• **Activity**
Look through the material below. Return exactly the lines from the one with "s d = s := by" through the one with "i rest ih =>", both included.

• **Records for processing**
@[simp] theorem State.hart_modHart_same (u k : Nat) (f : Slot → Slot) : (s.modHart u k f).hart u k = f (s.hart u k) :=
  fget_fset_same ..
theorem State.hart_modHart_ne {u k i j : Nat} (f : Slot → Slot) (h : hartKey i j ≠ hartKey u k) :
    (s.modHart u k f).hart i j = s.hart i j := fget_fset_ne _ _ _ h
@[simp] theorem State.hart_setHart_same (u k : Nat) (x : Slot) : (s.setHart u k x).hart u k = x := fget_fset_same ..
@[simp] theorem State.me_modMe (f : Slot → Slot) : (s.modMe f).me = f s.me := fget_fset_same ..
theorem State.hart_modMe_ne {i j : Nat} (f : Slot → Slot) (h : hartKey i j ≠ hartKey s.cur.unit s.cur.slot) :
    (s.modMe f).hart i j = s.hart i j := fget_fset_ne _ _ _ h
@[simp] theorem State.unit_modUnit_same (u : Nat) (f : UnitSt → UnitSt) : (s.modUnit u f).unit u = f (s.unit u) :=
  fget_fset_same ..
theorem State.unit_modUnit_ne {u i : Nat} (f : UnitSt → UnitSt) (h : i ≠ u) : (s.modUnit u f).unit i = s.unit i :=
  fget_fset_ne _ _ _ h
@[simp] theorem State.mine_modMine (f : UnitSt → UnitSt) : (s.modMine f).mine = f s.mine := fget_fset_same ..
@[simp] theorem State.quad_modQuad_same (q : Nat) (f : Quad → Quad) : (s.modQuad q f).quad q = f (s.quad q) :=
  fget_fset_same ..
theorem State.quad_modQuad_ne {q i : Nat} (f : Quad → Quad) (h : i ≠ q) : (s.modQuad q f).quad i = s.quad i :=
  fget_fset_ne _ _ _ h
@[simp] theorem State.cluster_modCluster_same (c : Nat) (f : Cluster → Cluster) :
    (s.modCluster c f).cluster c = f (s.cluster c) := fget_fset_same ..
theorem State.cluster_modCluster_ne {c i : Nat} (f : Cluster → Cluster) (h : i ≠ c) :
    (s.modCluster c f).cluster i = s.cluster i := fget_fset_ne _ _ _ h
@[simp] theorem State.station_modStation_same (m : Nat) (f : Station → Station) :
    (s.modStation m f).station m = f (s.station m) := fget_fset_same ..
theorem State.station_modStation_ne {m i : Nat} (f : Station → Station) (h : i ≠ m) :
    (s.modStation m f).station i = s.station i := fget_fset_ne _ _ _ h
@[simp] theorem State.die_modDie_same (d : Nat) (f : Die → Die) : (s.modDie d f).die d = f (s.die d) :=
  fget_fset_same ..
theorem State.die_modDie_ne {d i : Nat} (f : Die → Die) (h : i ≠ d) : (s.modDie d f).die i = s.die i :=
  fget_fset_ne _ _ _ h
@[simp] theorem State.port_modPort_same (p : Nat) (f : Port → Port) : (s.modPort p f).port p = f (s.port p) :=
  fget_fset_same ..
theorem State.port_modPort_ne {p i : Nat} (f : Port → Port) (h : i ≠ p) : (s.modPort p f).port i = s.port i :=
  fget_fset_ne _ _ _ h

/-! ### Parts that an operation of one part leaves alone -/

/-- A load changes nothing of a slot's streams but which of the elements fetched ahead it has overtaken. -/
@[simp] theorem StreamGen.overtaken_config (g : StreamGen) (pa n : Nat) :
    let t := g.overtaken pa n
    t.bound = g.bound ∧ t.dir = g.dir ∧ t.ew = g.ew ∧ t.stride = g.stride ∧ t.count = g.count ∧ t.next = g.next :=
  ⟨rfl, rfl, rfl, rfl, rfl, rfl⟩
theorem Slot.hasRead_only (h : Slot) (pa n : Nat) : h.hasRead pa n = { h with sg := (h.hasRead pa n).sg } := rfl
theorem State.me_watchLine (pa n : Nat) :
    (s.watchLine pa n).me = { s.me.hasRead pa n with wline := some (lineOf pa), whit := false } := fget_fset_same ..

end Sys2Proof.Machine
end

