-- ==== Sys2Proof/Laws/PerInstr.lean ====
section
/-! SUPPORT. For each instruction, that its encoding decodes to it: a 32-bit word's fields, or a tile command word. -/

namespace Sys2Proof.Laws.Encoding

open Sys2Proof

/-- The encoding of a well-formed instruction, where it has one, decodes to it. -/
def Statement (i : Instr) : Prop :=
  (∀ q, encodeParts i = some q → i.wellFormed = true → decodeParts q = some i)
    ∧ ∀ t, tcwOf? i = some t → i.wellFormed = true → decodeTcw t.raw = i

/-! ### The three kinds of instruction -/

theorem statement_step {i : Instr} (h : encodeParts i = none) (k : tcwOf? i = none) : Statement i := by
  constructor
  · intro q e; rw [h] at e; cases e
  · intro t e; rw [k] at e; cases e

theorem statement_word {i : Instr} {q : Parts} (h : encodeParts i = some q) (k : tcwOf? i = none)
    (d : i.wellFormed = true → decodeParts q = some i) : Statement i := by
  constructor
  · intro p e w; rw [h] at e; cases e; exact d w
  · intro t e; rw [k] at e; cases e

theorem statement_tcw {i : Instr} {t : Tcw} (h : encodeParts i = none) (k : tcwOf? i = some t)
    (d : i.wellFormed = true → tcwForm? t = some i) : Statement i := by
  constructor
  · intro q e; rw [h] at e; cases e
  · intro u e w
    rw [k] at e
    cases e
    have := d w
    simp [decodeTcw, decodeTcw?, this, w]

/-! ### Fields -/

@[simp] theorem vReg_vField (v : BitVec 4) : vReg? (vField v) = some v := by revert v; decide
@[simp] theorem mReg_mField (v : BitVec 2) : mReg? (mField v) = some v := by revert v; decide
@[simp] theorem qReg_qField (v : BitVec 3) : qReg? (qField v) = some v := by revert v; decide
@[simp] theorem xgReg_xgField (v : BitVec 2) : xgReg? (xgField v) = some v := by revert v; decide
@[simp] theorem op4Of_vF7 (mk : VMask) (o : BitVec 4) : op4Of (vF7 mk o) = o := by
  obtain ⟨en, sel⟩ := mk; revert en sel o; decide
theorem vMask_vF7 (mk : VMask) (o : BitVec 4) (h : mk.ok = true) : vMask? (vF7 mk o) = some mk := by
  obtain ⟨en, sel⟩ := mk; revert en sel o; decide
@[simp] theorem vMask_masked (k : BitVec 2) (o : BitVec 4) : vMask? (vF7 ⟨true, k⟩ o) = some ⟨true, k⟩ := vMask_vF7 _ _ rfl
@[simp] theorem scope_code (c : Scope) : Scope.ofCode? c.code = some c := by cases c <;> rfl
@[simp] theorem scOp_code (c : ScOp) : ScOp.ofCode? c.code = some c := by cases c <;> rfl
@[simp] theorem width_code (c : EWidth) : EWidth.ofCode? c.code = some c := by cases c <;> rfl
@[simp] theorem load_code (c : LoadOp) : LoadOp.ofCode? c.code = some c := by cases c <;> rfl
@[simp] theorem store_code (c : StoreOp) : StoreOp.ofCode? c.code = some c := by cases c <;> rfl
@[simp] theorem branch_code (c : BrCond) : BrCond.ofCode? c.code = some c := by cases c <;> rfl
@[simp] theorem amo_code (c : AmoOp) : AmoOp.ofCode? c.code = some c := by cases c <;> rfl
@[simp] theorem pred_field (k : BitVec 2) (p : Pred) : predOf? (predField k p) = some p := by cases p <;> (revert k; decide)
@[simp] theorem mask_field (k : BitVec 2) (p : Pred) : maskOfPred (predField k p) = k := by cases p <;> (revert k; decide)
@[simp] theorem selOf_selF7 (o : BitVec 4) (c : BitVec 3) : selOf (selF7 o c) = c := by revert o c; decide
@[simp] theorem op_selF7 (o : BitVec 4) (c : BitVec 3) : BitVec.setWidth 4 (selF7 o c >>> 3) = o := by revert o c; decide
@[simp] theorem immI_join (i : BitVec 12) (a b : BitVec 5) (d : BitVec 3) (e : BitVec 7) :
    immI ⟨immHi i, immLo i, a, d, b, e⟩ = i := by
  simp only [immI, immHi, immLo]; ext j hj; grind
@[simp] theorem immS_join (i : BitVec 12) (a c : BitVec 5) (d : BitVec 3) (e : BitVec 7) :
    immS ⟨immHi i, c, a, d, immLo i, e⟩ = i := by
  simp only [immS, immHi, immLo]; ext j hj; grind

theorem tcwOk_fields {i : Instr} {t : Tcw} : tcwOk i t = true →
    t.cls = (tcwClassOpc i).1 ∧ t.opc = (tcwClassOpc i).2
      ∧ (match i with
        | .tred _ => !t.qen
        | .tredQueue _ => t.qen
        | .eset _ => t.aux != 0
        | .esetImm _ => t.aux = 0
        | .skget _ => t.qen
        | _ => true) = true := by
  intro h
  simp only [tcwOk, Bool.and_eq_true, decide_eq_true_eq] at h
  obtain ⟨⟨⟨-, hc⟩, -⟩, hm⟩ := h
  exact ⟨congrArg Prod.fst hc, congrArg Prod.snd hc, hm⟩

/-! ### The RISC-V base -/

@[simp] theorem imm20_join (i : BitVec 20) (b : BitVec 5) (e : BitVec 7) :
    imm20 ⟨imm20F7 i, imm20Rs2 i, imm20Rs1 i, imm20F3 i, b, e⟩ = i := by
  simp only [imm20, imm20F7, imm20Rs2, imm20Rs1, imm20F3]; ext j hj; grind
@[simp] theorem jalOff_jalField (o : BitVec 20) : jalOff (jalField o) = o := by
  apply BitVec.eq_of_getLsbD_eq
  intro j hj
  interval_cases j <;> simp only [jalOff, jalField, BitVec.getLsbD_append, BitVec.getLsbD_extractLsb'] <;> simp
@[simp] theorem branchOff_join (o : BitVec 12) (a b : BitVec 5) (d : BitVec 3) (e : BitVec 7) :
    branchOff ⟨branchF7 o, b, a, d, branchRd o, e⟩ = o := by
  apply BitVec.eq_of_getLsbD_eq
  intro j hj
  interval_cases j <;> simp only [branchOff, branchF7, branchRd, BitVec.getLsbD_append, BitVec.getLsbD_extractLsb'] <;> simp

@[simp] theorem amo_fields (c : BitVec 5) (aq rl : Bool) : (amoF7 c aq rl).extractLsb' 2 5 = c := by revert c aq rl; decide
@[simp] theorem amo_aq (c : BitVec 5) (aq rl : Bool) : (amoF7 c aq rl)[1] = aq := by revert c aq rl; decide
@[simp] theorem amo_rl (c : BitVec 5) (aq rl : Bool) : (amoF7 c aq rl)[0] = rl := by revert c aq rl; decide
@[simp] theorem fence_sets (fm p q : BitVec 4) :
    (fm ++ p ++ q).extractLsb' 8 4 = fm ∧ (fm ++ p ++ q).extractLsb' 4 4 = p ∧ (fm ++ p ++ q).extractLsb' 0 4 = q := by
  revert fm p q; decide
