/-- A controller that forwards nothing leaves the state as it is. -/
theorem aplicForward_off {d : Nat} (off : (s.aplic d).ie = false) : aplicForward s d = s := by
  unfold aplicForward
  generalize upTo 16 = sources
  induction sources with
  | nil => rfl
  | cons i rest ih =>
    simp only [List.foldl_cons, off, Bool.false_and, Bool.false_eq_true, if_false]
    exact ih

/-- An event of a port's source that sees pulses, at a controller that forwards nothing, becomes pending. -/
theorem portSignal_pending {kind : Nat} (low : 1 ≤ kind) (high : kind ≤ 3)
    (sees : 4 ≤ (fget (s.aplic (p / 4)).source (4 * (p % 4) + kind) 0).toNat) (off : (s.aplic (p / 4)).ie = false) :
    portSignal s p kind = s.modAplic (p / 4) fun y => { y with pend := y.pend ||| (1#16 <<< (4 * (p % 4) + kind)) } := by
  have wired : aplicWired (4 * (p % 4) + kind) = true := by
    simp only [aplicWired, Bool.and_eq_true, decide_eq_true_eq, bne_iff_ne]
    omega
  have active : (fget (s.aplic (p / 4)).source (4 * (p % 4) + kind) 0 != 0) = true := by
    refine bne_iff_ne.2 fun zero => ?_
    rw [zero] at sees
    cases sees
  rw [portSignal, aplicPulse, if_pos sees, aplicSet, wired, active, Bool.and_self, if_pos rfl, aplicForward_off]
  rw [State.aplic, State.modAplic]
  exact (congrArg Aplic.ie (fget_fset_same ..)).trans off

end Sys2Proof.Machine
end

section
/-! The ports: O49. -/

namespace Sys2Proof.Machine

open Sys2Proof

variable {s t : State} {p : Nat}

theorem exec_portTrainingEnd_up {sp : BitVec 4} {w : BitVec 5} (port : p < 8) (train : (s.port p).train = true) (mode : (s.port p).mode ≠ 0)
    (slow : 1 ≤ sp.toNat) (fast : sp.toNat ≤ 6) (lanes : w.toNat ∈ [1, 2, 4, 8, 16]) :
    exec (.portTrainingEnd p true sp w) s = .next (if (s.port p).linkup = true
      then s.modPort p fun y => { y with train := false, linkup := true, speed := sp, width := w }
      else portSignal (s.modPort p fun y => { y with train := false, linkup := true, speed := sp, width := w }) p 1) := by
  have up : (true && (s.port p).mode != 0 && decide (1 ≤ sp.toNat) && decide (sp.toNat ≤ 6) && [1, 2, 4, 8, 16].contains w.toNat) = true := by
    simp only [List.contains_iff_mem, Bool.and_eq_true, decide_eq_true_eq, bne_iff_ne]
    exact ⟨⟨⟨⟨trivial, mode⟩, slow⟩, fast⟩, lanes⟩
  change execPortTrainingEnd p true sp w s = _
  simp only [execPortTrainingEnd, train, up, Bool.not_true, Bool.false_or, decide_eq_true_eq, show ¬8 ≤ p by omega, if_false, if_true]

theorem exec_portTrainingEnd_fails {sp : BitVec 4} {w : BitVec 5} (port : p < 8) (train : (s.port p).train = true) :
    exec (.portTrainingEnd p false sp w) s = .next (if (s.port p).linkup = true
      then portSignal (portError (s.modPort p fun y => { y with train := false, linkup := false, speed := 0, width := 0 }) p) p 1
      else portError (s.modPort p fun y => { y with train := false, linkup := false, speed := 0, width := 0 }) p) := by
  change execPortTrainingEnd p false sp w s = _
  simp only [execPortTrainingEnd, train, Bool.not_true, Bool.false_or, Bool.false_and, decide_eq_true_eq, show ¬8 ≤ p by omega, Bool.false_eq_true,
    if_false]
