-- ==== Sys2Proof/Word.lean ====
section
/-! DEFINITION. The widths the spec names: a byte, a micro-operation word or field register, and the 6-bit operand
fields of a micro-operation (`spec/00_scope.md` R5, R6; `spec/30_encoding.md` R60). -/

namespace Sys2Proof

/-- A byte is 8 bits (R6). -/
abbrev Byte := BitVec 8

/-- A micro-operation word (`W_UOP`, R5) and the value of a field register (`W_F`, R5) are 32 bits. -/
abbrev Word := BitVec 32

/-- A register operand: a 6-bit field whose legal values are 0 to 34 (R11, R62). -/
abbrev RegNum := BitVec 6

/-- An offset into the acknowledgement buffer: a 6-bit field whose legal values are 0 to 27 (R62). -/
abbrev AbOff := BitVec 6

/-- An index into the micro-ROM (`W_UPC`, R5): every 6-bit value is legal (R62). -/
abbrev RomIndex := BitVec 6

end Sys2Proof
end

• **Response to this exercise**
theorem aplicForward_off {d : Nat} (off : (s.aplic d).ie = false) : aplicForward s d = s := by
  unfold aplicForward
  generalize upTo 16 = sources
  induction sources with
  | nil => rfl
  | cons i rest ih =>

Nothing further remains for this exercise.